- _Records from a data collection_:
_ _ _

@[simp] theorem Dev.pumpBulks_refreshes (d : Dev) (c : Clock) : d.refreshes (d.pumpBulks c) :=
  have pumped : ∀ (d : Dev) (dest : Nat) (bs : List OpenBulk) (ns : SMap Nat) (k : Option Nat) (p g n : Nat) (x : Content), d.refreshes
      (({ (d.takeE2e dest).1 with openBulks := bs, bulkNext := ns } : Dev).sendTo c k p g n x).1 := fun d dest _ _ _ _ _ _ _ =>
    Dev.refreshes_trans (b := { (d.takeE2e dest).1 with openBulks := _, bulkNext := _ }) ⟨rfl, rfl⟩ (Dev.sendTo_refreshes _ _ _ _ _ _ _)
  foldl_refreshes (fun d b => by
    dsimp only
    split
    · exact ⟨rfl, rfl⟩
    · split
      · refine Dev.refreshes_trans ?_ (Dev.bumpKey_refreshes _ _ _)
        exact Dev.refreshes_trans (pumped _ _ _ _ _ _ _ _ _) (Dev.sentBulks_refreshes _ _)
      · refine Dev.refreshes_trans ?_ (Dev.raise_refreshes _ _ _)
        exact Dev.refreshes_trans (pumped _ _ _ _ _ _ _ _ _) (Dev.reqs_refreshes _ _)) _ d

@[simp] theorem Dev.closeBulks_refreshes (d : Dev) (c : Clock) (p : OpenBulk → Bool) : d.refreshes (d.closeBulks c p) := by
  unfold Dev.closeBulks
  simp

@[simp] theorem Dev.gatewayStore_refreshes (d : Dev) (c : Clock) (w : Who) (owner : ReqOwner) (g a : Nat) (bs : List Byte) (poison : Bool) :
    d.refreshes (d.gatewayStore c w owner g a bs poison) := by
  unfold Dev.gatewayStore Dev.addReq
  dsimp only
  split <;> simp

theorem Dev.storePiece_refreshes {d e : Dev} {c : Clock} {w : Who} {owner : ReqOwner} {va : Nat} {bs : List Byte} {poison : Bool}
    (stored : d.storePiece c w owner va bs poison = .ok e) : d.refreshes e := by
  unfold Dev.storePiece Dev.freshen Dev.unreachable at stored
  dsimp only at stored
  split at stored
  · cases stored
  · split at stored
    · split at stored
      · cases stored
      · cases stored
        split <;> simp
    · cases stored
      simp
    · cases stored
      split <;> simp

theorem Dev.store_refreshes {d e : Dev} {c : Clock} {w : Who} {owner : ReqOwner} {va : Nat} {bs : List Byte} {poison : Bool}
    (stored : d.store c w owner va bs poison = .ok e) : d.refreshes e := by
  unfold Dev.store at stored
  generalize pieces va bs.length = ps at stored
  induction ps using List.reverseRecOn generalizing e with
  | nil => cases stored; simp
  | append_singleton ps p ih =>
    rw [List.foldl_append] at stored
    simp only [List.foldl_cons, List.foldl_nil] at stored
    split at stored
    · cases stored
    next mid before => exact Dev.refreshes_trans (ih before) (Dev.storePiece_refreshes stored)

theorem Dev.writeState_refreshes {d e : Dev} {c : Clock} {core ch : Nat} {s : Stream} {st remaining : Nat}
    (stored : d.writeState c core ch s st remaining = .ok e) : d.refreshes e := Dev.store_refreshes stored

/-! ### Handles, requests and streams -/

@[simp] theorem Dev.freeBucket_refreshes (d : Dev) (p h : Nat) : d.refreshes (d.freeBucket p h) := by
  unfold Dev.freeBucket
  dsimp only
  split <;> simp

@[simp] theorem Dev.release_refreshes (d : Dev) (k h : Nat) : d.refreshes (d.release k h) := by
  unfold Dev.release
  dsimp only
  repeat' split
  all_goals simp

@[simp] theorem Dev.freePacked_refreshes (d : Dev) (req : Nat) : d.refreshes (d.freePacked req) := by
  unfold Dev.freePacked
  dsimp only
  repeat' split
  all_goals simp

theorem Dev.settleOwn_refreshes (d : Dev) (core : Nat) : d.refreshes (d.settleOwn core) := by
  unfold Dev.settleOwn Dev.cmdWork
  repeat' split
  all_goals simp

@[simp] theorem Dev.settle_refreshes (d : Dev) (core : Nat) : d.refreshes (d.settle core) := by
  unfold Dev.settle
  split
  · simp
  · split
    · exact d.settleOwn_refreshes core
    · refine Dev.refreshes_trans ?_ (Dev.settleOwn_refreshes _ _)
      simp

@[simp] theorem Dev.storeDone_refreshes (d : Dev) (r : Req) : d.refreshes (d.storeDone r) := by
  unfold Dev.storeDone Dev.dropReq
  dsimp only
  split <;> simp

@[simp] theorem Dev.bytesArrive_refreshes (d : Dev) (r : Req) (a : Nat) (bs : List Byte) (poison : Bool) :
    d.refreshes (d.bytesArrive r a bs poison) := by
  unfold Dev.bytesArrive Dev.dropReq
  dsimp only
  split <;> split <;> simp

@[simp] theorem Dev.reqFail_refreshes (d : Dev) (r : Req) (st : Status) : d.refreshes (d.reqFail r st) := by
  unfold Dev.reqFail Dev.dropReq Dev.planStatus
  dsimp only
  split
  · simp
  · simp
  · split <;> simp
  · split <;> simp

/-! ### What the deadline does (R33, R37) -/

theorem Dev.withdraw_refreshes (d : Dev) (k : Nat) : d.refreshes (d.withdraw k) := by
  unfold Dev.withdraw
  refine Dev.refreshes_trans ?_ (foldl_refreshes ?_ _ _)
  · exact ⟨rfl, rfl⟩
  · exact fun _ _ => ⟨rfl, rfl⟩

theorem Dev.atomicsLost_refreshes (d : Dev) : d.refreshes d.atomicsLost :=
  foldl_refreshes (fun d r => by split <;> simp) _ d

theorem Dev.markRange_refreshes (d : Dev) (k : Nat) (r : Nat × Nat) : d.refreshes (d.markRange k r) :=
  foldl_refreshes (fun d p => by
    repeat' split
    all_goals simp) _ d

theorem Dev.spoil_refreshes (d : Dev) (a n : Nat) : d.refreshes (d.spoil a n) := ⟨rfl, rfl⟩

_ _ _

- _PROBLEM DETAILS_: The answer must be an exact copy of every record above.

- _EXERCISE SOLUTION_:
@[simp] theorem Dev.pumpBulks_refreshes (d : Dev) (c : Clock) : d.refreshes (d.pumpBulks c) :=
  have pumped : ∀ (d : Dev) (dest : Nat) (bs : List OpenBulk) (ns : SMap Nat) (k : Option Nat) (p g n : Nat) (x : Content), d.refreshes
      (({ (d.takeE2e dest).1 with openBulks := bs, bulkNext := ns } : Dev).sendTo c k p g n x).1 := fun d dest _ _ _ _ _ _ _ =>
    Dev.refreshes_trans (b := { (d.takeE2e dest).1 with openBulks := _, bulkNext := _ }) ⟨rfl, rfl⟩ (Dev.sendTo_refreshes _ _ _ _ _ _ _)
  foldl_refreshes (fun d b => by
    dsimp only
    split
    · exact ⟨rfl, rfl⟩
    · split
      · refine Dev.refreshes_trans ?_ (Dev.bumpKey_refreshes _ _ _)
        exact Dev.refreshes_trans (pumped _ _ _ _ _ _ _ _ _) (Dev.sentBulks_refreshes _ _)
      · refine Dev.refreshes_trans ?_ (Dev.raise_refreshes _ _ _)
        exact Dev.refreshes_trans (pumped _ _ _ _ _ _ _ _ _) (Dev.reqs_refreshes _ _)) _ d

@[simp] theorem Dev.closeBulks_refreshes (d : Dev) (c : Clock) (p : OpenBulk → Bool) : d.refreshes (d.closeBulks c p) := by
  unfold Dev.closeBulks
  simp

@[simp] theorem Dev.gatewayStore_refreshes (d : Dev) (c : Clock) (w : Who) (owner : ReqOwner) (g a : Nat) (bs : List Byte) (poison : Bool) :
    d.refreshes (d.gatewayStore c w owner g a bs poison) := by
  unfold Dev.gatewayStore Dev.addReq
  dsimp only
  split <;> simp

theorem Dev.storePiece_refreshes {d e : Dev} {c : Clock} {w : Who} {owner : ReqOwner} {va : Nat} {bs : List Byte} {poison : Bool}
    (stored : d.storePiece c w owner va bs poison = .ok e) : d.refreshes e := by
  unfold Dev.storePiece Dev.freshen Dev.unreachable at stored
  dsimp only at stored
  split at stored
  · cases stored
  · split at stored
    · split at stored
      · cases stored
      · cases stored
        split <;> simp
    · cases stored
      simp
    · cases stored
      split <;> simp

theorem Dev.store_refreshes {d e : Dev} {c : Clock} {w : Who} {owner : ReqOwner} {va : Nat} {bs : List Byte} {poison : Bool}
    (stored : d.store c w owner va bs poison = .ok e) : d.refreshes e := by
  unfold Dev.store at stored
  generalize pieces va bs.length = ps at stored
  induction ps using List.reverseRecOn generalizing e with
  | nil => cases stored; simp
  | append_singleton ps p ih =>
    rw [List.foldl_append] at stored
    simp only [List.foldl_cons, List.foldl_nil] at stored
    split at stored
    · cases stored
    next mid before => exact Dev.refreshes_trans (ih before) (Dev.storePiece_refreshes stored)

theorem Dev.writeState_refreshes {d e : Dev} {c : Clock} {core ch : Nat} {s : Stream} {st remaining : Nat}
    (stored : d.writeState c core ch s st remaining = .ok e) : d.refreshes e := Dev.store_refreshes stored

/-! ### Handles, requests and streams -/

@[simp] theorem Dev.freeBucket_refreshes (d : Dev) (p h : Nat) : d.refreshes (d.freeBucket p h) := by
  unfold Dev.freeBucket
  dsimp only
  split <;> simp

@[simp] theorem Dev.release_refreshes (d : Dev) (k h : Nat) : d.refreshes (d.release k h) := by
  unfold Dev.release
  dsimp only
  repeat' split
  all_goals simp

@[simp] theorem Dev.freePacked_refreshes (d : Dev) (req : Nat) : d.refreshes (d.freePacked req) := by
  unfold Dev.freePacked
  dsimp only
  repeat' split
  all_goals simp

theorem Dev.settleOwn_refreshes (d : Dev) (core : Nat) : d.refreshes (d.settleOwn core) := by
  unfold Dev.settleOwn Dev.cmdWork
  repeat' split
  all_goals simp

@[simp] theorem Dev.settle_refreshes (d : Dev) (core : Nat) : d.refreshes (d.settle core) := by
  unfold Dev.settle
  split
  · simp
  · split
    · exact d.settleOwn_refreshes core
    · refine Dev.refreshes_trans ?_ (Dev.settleOwn_refreshes _ _)
      simp

@[simp] theorem Dev.storeDone_refreshes (d : Dev) (r : Req) : d.refreshes (d.storeDone r) := by
  unfold Dev.storeDone Dev.dropReq
  dsimp only
  split <;> simp

@[simp] theorem Dev.bytesArrive_refreshes (d : Dev) (r : Req) (a : Nat) (bs : List Byte) (poison : Bool) :
    d.refreshes (d.bytesArrive r a bs poison) := by
  unfold Dev.bytesArrive Dev.dropReq
  dsimp only
  split <;> split <;> simp

@[simp] theorem Dev.reqFail_refreshes (d : Dev) (r : Req) (st : Status) : d.refreshes (d.reqFail r st) := by
  unfold Dev.reqFail Dev.dropReq Dev.planStatus
  dsimp only
  split
  · simp
  · simp
  · split <;> simp
  · split <;> simp

/-! ### What the deadline does (R33, R37) -/

theorem Dev.withdraw_refreshes (d : Dev) (k : Nat) : d.refreshes (d.withdraw k) := by
  unfold Dev.withdraw
  refine Dev.refreshes_trans ?_ (foldl_refreshes ?_ _ _)
  · exact ⟨rfl, rfl⟩
  · exact fun _ _ => ⟨rfl, rfl⟩

theorem Dev.atomicsLost_refreshes (d : Dev) : d.refreshes d.atomicsLost :=
  foldl_refreshes (fun d r => by split <;> simp) _ d

theorem Dev.markRange_refreshes (d : Dev) (k : Nat) (r : Nat × Nat) : d.refreshes (d.markRange k r) :=
  foldl_refreshes (fun d p => by
    repeat' split
    all_goals simp) _ d

theorem Dev.spoil_refreshes (d : Dev) (a n : Nat) : d.refreshes (d.spoil a n) := ⟨rfl, rfl⟩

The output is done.